# Panama City. what is biting?



## anubus84 (Jun 17, 2009)

Hey there guys, i'm new here and to surf fishing. i am coming down to Panama City this weekend and will be staying till the end of the week. I was wondering what, if anything, is biting in the surf right now. what seems to be working best? How is the bite in St. Andrews jetty? and one other question, does Half Hitch tackle carry the goofy jigs or silly wigglys? i've heard they are really good for pomp and some other species. thanks alot guys!


----------



## blaminack (Apr 10, 2009)

Fishing has been slow lately from shore. Flounder inside Deep Water/Sandy Point should be good.
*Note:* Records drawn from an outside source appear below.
/-- An instruction that stores at an effective address. -/
theorem storesAt_of_storeAt {i : Instr} {w : Width} {a ea v : State → Word}
    (hi : ∀ s, exec i s = s.storeAt w (a s) (v s)) (hea : ∀ s, a s = ea s) : StoresAt i w ea always v moved := by
  intro s _ ha
  refine ⟨(s.busTurn.poke w (ea s) (v s)).advance, ?_, rfl, s.busTurn.stored_poke w (ea s) (v s)⟩
  rw [hi, hea, State.storeAt, s.withStore_of_accessible w (ea s) (v s) _ ha]
  rfl

/-- Settles O10: each of the twelve is `State.storeAt` at its effective address. -/
theorem stores : Obligations.Stores := by
  intro m n d e
  refine ⟨?_, ?_, ?_, ?_, ?_, ?_, ?_, ?_, ?_, ?_, ?_, ?_⟩
  -- `@Rn`, `@(disp,Rn)`, `@(R0,Rn)` and `@(disp,GBR)`, each for the three widths
  iterate 3 exact storesAt_of_storeAt (fun _ => rfl) fun _ => rfl
  iterate 3 exact storesAt_of_storeAt (fun _ => rfl) fun s => eaDisp_eq s _ n d
  iterate 3 exact storesAt_of_storeAt (fun _ => rfl) fun _ => rfl
  iterate 3 exact storesAt_of_storeAt (fun _ => rfl) fun s => eaGbr_eq s _ e

end Sys2Proof.Machine
end

section
/-! SUPPORT. Accesses that fail: the misaligned first access of an instruction, and the fetch. -/

namespace Sys2Proof.Machine

open Sys2Proof.Config Sys2Proof.Says

/-! ## The first access -/

/-- An instruction that begins with an access of this width to this address, whatever it does after it. -/
inductive BeginsWith (s : State) (w : Width) (a : Word) : Result → Prop where
  | load (body : State → Word → Result) : BeginsWith s w a (s.withLoad w a body)
  | store (v : Word) (body : State → Result) : BeginsWith s w a (s.withStore w a v body)

theorem BeginsWith.misaligned {s : State} {w : Width} {a : Word} {r : Result} (h : BeginsWith s w a r)
    (ha : a.toNat % widthBytes w ≠ 0) : r = s.raiseAddressError := by
  cases h with
  | load body => exact s.withLoad_misaligned w a body ha
  | store v body => exact s.withStore_misaligned w a v body ha

theorem BeginsWith.loadLongInc (s : State) (m : Reg) (put : State → Word → State) (body : State → Result) :
    BeginsWith s .long (s.reg m) (s.andThen (s.loadLongInc m put) body) := by
  rw [State.andThen_loadLongInc]
  exact .load _

theorem BeginsWith.storeLongDec (s : State) (n : Reg) (v : Word) (body : State → Result) :
    BeginsWith s .long (s.reg n - 4#32) (s.andThen (s.storeLongDec n v) body) := by
  rw [State.andThen_storeLongDec]
  exact .store _ _

theorem BeginsWith.withFpu {s : State} {w : Width} {a : Word} {r : Result} (hready : FpuReady s)
    (h : BeginsWith s w a r) : BeginsWith s w a (s.withFpu r) := by
  obtain ⟨hrun, hidle⟩ := hready
  rwa [s.withFpu_of_ready r hrun hidle]

theorem BeginsWith.returnFromException (s : State) (hslot : s.slot = none) :
    BeginsWith s .long (s.reg 15) (exec .rte s) := by
  have hexec : exec .rte s = s.outsideSlot s.returnFromException := rfl
  rw [hexec, s.outsideSlot_of_no_slot _ hslot, State.returnFromException_eq]
  exact .load _

/-- `firstAccess` names the access that the instruction begins with (rule R67). -/
theorem exec_beginsWith_firstAccess (i : Instr) (s : State) (w : Width) (a : Word) (h : firstAccess i s = some (w, a))
    (hfpu : i.usesFpu = true → FpuReady s) : BeginsWith s w a (exec i s) := by
  cases i with
  -- a register indirect, pre-decremented or indexed operand
  | movWLoad | movLLoad | movWPostInc | movLPostInc | movWLoadR0 | movLLoadR0 | macL | macW =>
    cases h; exact .load _
  | movWStore | movLStore | movWPreDec | movLPreDec | movWStoreR0 | movLStoreR0 =>
    cases h; exact .store _ _
  -- a displacement
  | movWLoadDisp d m => cases h; exact eaDisp_eq s .word m d ▸ .load _
  | movLLoadDisp d m => cases h; exact eaDisp_eq s .long m d ▸ .load _
  | movWStoreDisp d n => cases h; exact eaDisp_eq s .word n d ▸ .store _ _
  | movLStoreDisp m d n => cases h; exact eaDisp_eq s .long n d ▸ .store _ _
  | movWLoadGbr d => cases h; exact eaGbr_eq s .word d ▸ .load _
  | movLLoadGbr d => cases h; exact eaGbr_eq s .long d ▸ .load _
  | movWStoreGbr d => cases h; exact eaGbr_eq s .word d ▸ .store _ _
  | movLStoreGbr d => cases h; exact eaGbr_eq s .long d ▸ .store _ _
  | movWPc d => cases h; exact eaPcWord_eq s d ▸ .load _
  -- control and system registers
  | ldcLSr | ldcLGbr | ldcLVbr | ldsLMach | ldsLMacl | ldsLPr => cases h; exact .loadLongInc ..
  | stcLSr | stcLGbr | stcLVbr | stsLMach | stsLMacl | stsLPr => cases h; exact .storeLongDec ..
  | rte =>
    simp only [firstAccess] at h
    split at h
    · cases h; exact .returnFromException s ‹_›
    · contradiction
  -- the FPU
  | ldsLFpscr | ldsLFpul | fmovPostInc => cases h; exact .withFpu (hfpu rfl) (.loadLongInc ..)
  | stsLFpscr | stsLFpul | fmovPreDec => cases h; exact .withFpu (hfpu rfl) (.storeLongDec ..)
  | fmovLoad | fmovLoadR0 => cases h; exact .withFpu (hfpu rfl) (.load _)
  | fmovStore | fmovStoreR0 => cases h; exact .withFpu (hfpu rfl) (.store _ _)
  | _ => contradiction

/-! ## Entries that cannot begin -/

theorem State.tryEnter_misaligned (s : State) (v : BitVec 8) (spc : Word) (mask : Option (BitVec 4))
    (h : (s.reg 15 - 4#32).toNat % 4 ≠ 0) : s.tryEnter v spc mask = .addressError s := by
  rw [State.tryEnter, s.store_misaligned .long _ _ h]

theorem State.enterAddressError_misaligned (s : State) (spc : Word) (h : (s.reg 15 - 4#32).toNat % 4 ≠ 0) :
    s.enterAddressError spc = .next { s with mode := .doubleFault } := by
  rw [State.enterAddressError, s.tryEnter_misaligned _ _ _ h]

/-- Where the frame cannot be stored at all, taking an exception changes nothing but the mode (rule R534). -/
theorem State.enter_misaligned (s : State) (v : BitVec 8) (spc : Word) (mask : Option (BitVec 4))
    (h : (s.reg 15 - 4#32).toNat % 4 ≠ 0) : s.enter v spc mask = .next { s with mode := .doubleFault } := by
  rw [State.enter, s.tryEnter_misaligned _ _ _ h]
  exact s.enterAddressError_misaligned spc h

theorem exec_trapa_of_no_slot (i : BitVec 8) (s : State) (h : s.slot = none) :
    exec (.trapa i) s = s.enter i (s.pc + 2#32) none :=
  s.outsideSlot_of_no_slot _ h

/-! ## The fetch -/

/-- A fetch is an address error where PC is odd or the platform forbids it (rules R64, R516, decision D7). -/
theorem State.fetch_addressError (s : State)
    (h : s.pc.toNat % 2 ≠ 0 ∨ backingOf s.platform.memMap .fetch .word s.pc.toNat = .addressError) :
    s.fetch = .addressError := by
  have hcheck : checkAccess s.platform.memMap .fetch .word s.pc = .addressError := by
    by_cases halign : s.pc.toNat % widthBytes .word = 0
    · have hmap := h.resolve_left (not_not_intro halign)
      simp [checkAccess, halign, hmap]
    · exact checkAccess_misaligned _ _ _ _ halign
  rw [State.fetch, hcheck]

theorem State.executeNext_addressError (s : State)
    (h : s.pc.toNat % 2 ≠ 0 ∨ backingOf s.platform.memMap .fetch .word s.pc.toNat = .addressError) :
    s.executeNext = s.enterAddressError s.pc := by
  rw [State.executeNext, s.fetch_addressError h]
  rfl

/-- Settles O39: the instruction begins with the access that fails, and a step with the fetch. -/
theorem misalignedAccessesTrap : Obligations.MisalignedAccessesTrap := by
  intro s
  refine ⟨fun i w a hfirst ha hfpu => ?access, fun i hslot h15 => ?trapa, fun hs hpc => ?fetch⟩
  case access => exact (exec_beginsWith_firstAccess i s w a hfirst hfpu).misaligned ha
  case trapa => rw [exec_trapa_of_no_slot i s hslot, s.enter_misaligned _ _ _ h15]
  case fetch =>
    rw [step_of_continues s hs, State.executeNext_addressError, pc_absorbed]
    simpa using hpc

end Sys2Proof.Machine
end

section
/-! SUPPORT. What the entry of an exception leaves: the frame in memory, and the state an entry that fails stops in. -/

namespace Sys2Proof.Machine

open Sys2Proof.Config Sys2Proof.Says

/-! ## Longwords in memory as numbers -/

theorem bytesValue_four (m : Memory) (a : Nat) :
    bytesValue m a 4 = (((m.read a).toNat * 256 + (m.read (a + 1)).toNat) * 256 + (m.read (a + 2)).toNat) * 256
      + (m.read (a + 3)).toNat := by
  simp [bytesValue]

/-- A stored longword is the number its four bytes make (rule R61). -/
theorem bytesValue_of_stored {s t : State} {a v : Word} (h : Stored s t .long a v.toNat) :
    bytesValue t.mem a.toNat 4 = v.toNat := by
  have hv := v.isLt
  have h0 := h.1 0 (by decide)
  have h1 := h.1 1 (by decide)
  have h2 := h.1 2 (by decide)
  have h3 := h.1 3 (by decide)
  simp only [widthBytes, Nat.add_zero] at h0 h1 h2 h3
  rw [bytesValue_four, h0, h1, h2, h3]
  omega

theorem bytesValue_four_congr {m m' : Memory} {a : Nat} (h : ∀ k < 4, m'.read (a + k) = m.read (a + k)) :
    bytesValue m' a 4 = bytesValue m a 4 := by
  have h0 := h 0 (by decide)
  rw [Nat.add_zero] at h0
  rw [bytesValue_four, bytesValue_four, h0, h 1 (by decide), h 2 (by decide), h 3 (by decide)]

/-! ## The frame -/

/-- Between `m` and `m'` nothing changes outside the two words of a frame below `sp`. -/
def SameOutsideFrame (m m' : Memory) (sp : Word) : Prop :=
  ∀ c, (c < (sp - 4#32).toNat ∨ (sp - 4#32).toNat + 4 ≤ c) → (c < (sp - 8#32).toNat ∨ (sp - 8#32).toNat + 4 ≤ c) →
    m'.read c = m.read c

theorem SameOutsideFrame.refl (m : Memory) (sp : Word) : SameOutsideFrame m m sp := fun _ _ _ => rfl

theorem SameOutsideFrame.trans {m m' m'' : Memory} {sp : Word} (h : SameOutsideFrame m m' sp)
    (h' : SameOutsideFrame m' m'' sp) : SameOutsideFrame m m'' sp :=
  fun c h4 h8 => (h' c h4 h8).trans (h c h4 h8)

theorem SameOutsideFrame.frameStacked {m m' m'' : Memory} {sp spc : Word} {sr : Sr} (h : SameOutsideFrame m m' sp)
    (h' : FrameStacked m' m'' sp sr spc) : FrameStacked m m'' sp sr spc := by
  obtain ⟨hsr, hspc, houtside⟩ := h'
  exact ⟨hsr, hspc, h.trans houtside⟩

theorem State.pushedSr_eq_poke (s : State) :
    s.pushedSr = s.busTurn.poke .long (s.reg 15 - 4#32) (srWord s.sr) := by
  rw [State.pushedSr, Sr.toWord_eq_srWord]

/-! What the two stores of an entry leave as it was. -/

@[simp] theorem State.regs_pushedSr (s : State) : s.pushedSr.regs = s.regs := by simp [State.pushedSr]
@[simp] theorem State.slot_pushedSr (s : State) : s.pushedSr.slot = s.slot := by simp [State.pushedSr]
@[simp] theorem State.pc_pushedSr (s : State) : s.pushedSr.pc = s.pc := by simp [State.pushedSr]
@[simp] theorem State.platform_pushedSr (s : State) : s.pushedSr.platform = s.platform := by simp [State.pushedSr]
@[simp] theorem State.reg_pushedSr (s : State) (n : Reg) : s.pushedSr.reg n = s.reg n := by simp [State.pushedSr]

@[simp] theorem State.regs_pushedFrame (s : State) (spc : Word) : (s.pushedFrame spc).regs = s.regs := by
  simp [State.pushedFrame]
@[simp] theorem State.slot_pushedFrame (s : State) (spc : Word) : (s.pushedFrame spc).slot = s.slot := by
  simp [State.pushedFrame]
@[simp] theorem State.pc_pushedFrame (s : State) (spc : Word) : (s.pushedFrame spc).pc = s.pc := by
  simp [State.pushedFrame]
@[simp] theorem State.platform_pushedFrame (s : State) (spc : Word) : (s.pushedFrame spc).platform = s.platform := by
  simp [State.pushedFrame]
@[simp] theorem State.reg_pushedFrame (s : State) (spc : Word) (n : Reg) : (s.pushedFrame spc).reg n = s.reg n := by
  simp [State.pushedFrame]

theorem State.bus_pushedSr (s : State) (h : s.bus = []) : s.pushedSr.bus = [] := by
  simp [State.pushedSr, h]

theorem State.bus_pushedFrame (s : State) (spc : Word) (h : s.bus = []) : (s.pushedFrame spc).bus = [] := by
  simp [State.pushedFrame, s.bus_pushedSr h]

/-! What they store. -/

theorem State.storedThen_poke (s : State) (w : Width) (a v : Word) : StoredThen s (s.poke w a v) w a v.toNat s :=
  ⟨rfl, s.stored_poke w a v⟩

theorem State.storedThen_pushedSr (s : State) :
    StoredThen s.busTurn s.pushedSr .long (s.reg 15 - 4#32) (srWord s.sr).toNat s.busTurn := by
  rw [State.pushedSr_eq_poke]
  exact s.busTurn.storedThen_poke .long _ _

theorem State.storedThen_pushedFrame (s : State) (spc : Word) :
    StoredThen s.pushedSr.busTurn (s.pushedFrame spc) .long (s.reg 15 - 8#32) spc.toNat s.pushedSr.busTurn :=
  s.pushedSr.busTurn.storedThen_poke .long _ _

theorem State.stored_pushedSr (s : State) (hbus : s.bus = []) :
    Stored s s.pushedSr .long (s.reg 15 - 4#32) (srWord s.sr).toNat := by
  have h := s.storedThen_pushedSr.2
  rwa [s.busTurn_of_bus_nil hbus] at h

theorem State.stored_pushedFrame (s : State) (spc : Word) (hbus : s.bus = []) :
    Stored s.pushedSr (s.pushedFrame spc) .long (s.reg 15 - 8#32) spc.toNat := by
  have h := (s.storedThen_pushedFrame spc).2
  rwa [s.pushedSr.busTurn_of_bus_nil (s.bus_pushedSr hbus)] at h

theorem State.sameOutsideFrame_pushedSr (s : State) (h : s.bus = []) :
    SameOutsideFrame s.mem s.pushedSr.mem (s.reg 15) :=
  fun c h4 _ => (s.stored_pushedSr h).2 c h4

theorem State.sameOutsideFrame_pushedFrame (s : State) (spc : Word) (h : s.bus = []) :
    SameOutsideFrame s.mem (s.pushedFrame spc).mem (s.reg 15) :=
  (s.sameOutsideFrame_pushedSr h).trans fun c _ h8 => (s.stored_pushedFrame spc h).2 c h8

/-- The two words of a frame that can be stored do not overlap. -/
theorem frame_words_disjoint {sp : Word} (h4 : (sp - 4#32).toNat % 4 = 0) (h8 : (sp - 8#32).toNat % 4 = 0) (k : Nat)
    (hk : k < 4) : (sp - 4#32).toNat + k < (sp - 8#32).toNat ∨ (sp - 8#32).toNat + 4 ≤ (sp - 4#32).toNat + k := by
  have hsp := sp.isLt
  have e4 : (sp - 4#32).toNat = (2 ^ 32 - 4 + sp.toNat) % 2 ^ 32 := BitVec.toNat_sub ..
  have e8 : (sp - 8#32).toNat = (2 ^ 32 - 8 + sp.toNat) % 2 ^ 32 := BitVec.toNat_sub ..
  omega

/-- Where no other bus master writes, an entry changes memory in the two words of its frame alone (rule R530). -/
theorem State.frameStacked_pushedFrame (s : State) (spc : Word) (hbus : s.bus = [])
    (h4 : (s.reg 15 - 4#32).toNat % 4 = 0) (h8 : (s.reg 15 - 8#32).toNat % 4 = 0) :
    FrameStacked s.mem (s.pushedFrame spc).mem (s.reg 15) s.sr spc := by
  have hsr := s.stored_pushedSr hbus
  have hspc := s.stored_pushedFrame spc hbus
  refine ⟨?sr, bytesValue_of_stored hspc, s.sameOutsideFrame_pushedFrame spc hbus⟩
  case sr =>
    rw [← bytesValue_of_stored hsr]
    exact bytesValue_four_congr fun k hk => hspc.2 _ (frame_words_disjoint h4 h8 k hk)

/-! ## An entry that succeeds -/

theorem State.vectorAddr_eq (s : State) (v : BitVec 8) : s.vectorAddr v = s.vbr + BitVec.ofNat 32 (4 * v.toNat) := by
  rw [State.vectorAddr, BitVec.mul_comm, Nat.mul_comm]
  exact congrArg (s.vbr + ·) (setWidth_mul_sizeWord v .long)

/-- All an entry that succeeds can do. -/
theorem State.tryEnter_entered {s t : State} {v : BitVec 8} {spc : Word} {mask : Option (BitVec 4)}
    (h : s.tryEnter v spc mask = .entered t) :
    (s.reg 15 - 4#32).toNat % 4 = 0 ∧ (s.reg 15 - 8#32).toNat % 4 = 0 ∧
      t = { (s.pushedFrame spc).busTurn.setReg 15 (s.reg 15 - 8#32) with
            sr := s.sr.raiseMask mask
            pc := (s.pushedFrame spc).busTurn.mem.read32 (s.vectorAddr v).toNat
            slot := none
            intInhibit := false } := by
  have ho := s.tryEnter_outcome v spc mask
  rw [h] at ho
  cases ho with
  | entered h4 h8 hv => exact ⟨h4, h8, rfl⟩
At the Jetties I am not sure I swore them off after a few falls, LOL. I have never seen Goofy or Silly Jigs at Half Hitch but I did pick some up at C&G sporting goods down town PC.


----------



## baysentp (Mar 10, 2009)

i'll be down the same time where ya' staying?


----------



## anubus84 (Jun 17, 2009)

i cant remember the name of it, but it is right behind the burger king on the strip that sits beside the condo that has a mini golf course that looks like a mountain.


----------



## baysentp (Mar 10, 2009)

which part of east tenneesee are you from? because i'm from e tn and that sounds EXCATLY like the directions i'd give....LOL... i'm way on west end 2 block from unopened pier......


----------



## blaminack (Apr 10, 2009)

Edgewater? If so, don't eat at the Edgewater Waffle shop... just don't.


----------



## anubus84 (Jun 17, 2009)

Yeah, edgwater is the one it is beside. I think its called ocean towers.


----------



## linda&ernie (May 18, 2009)

Sunjammers carries docs goofy jigs. There on hwy.79 one block north of hwy.98.


----------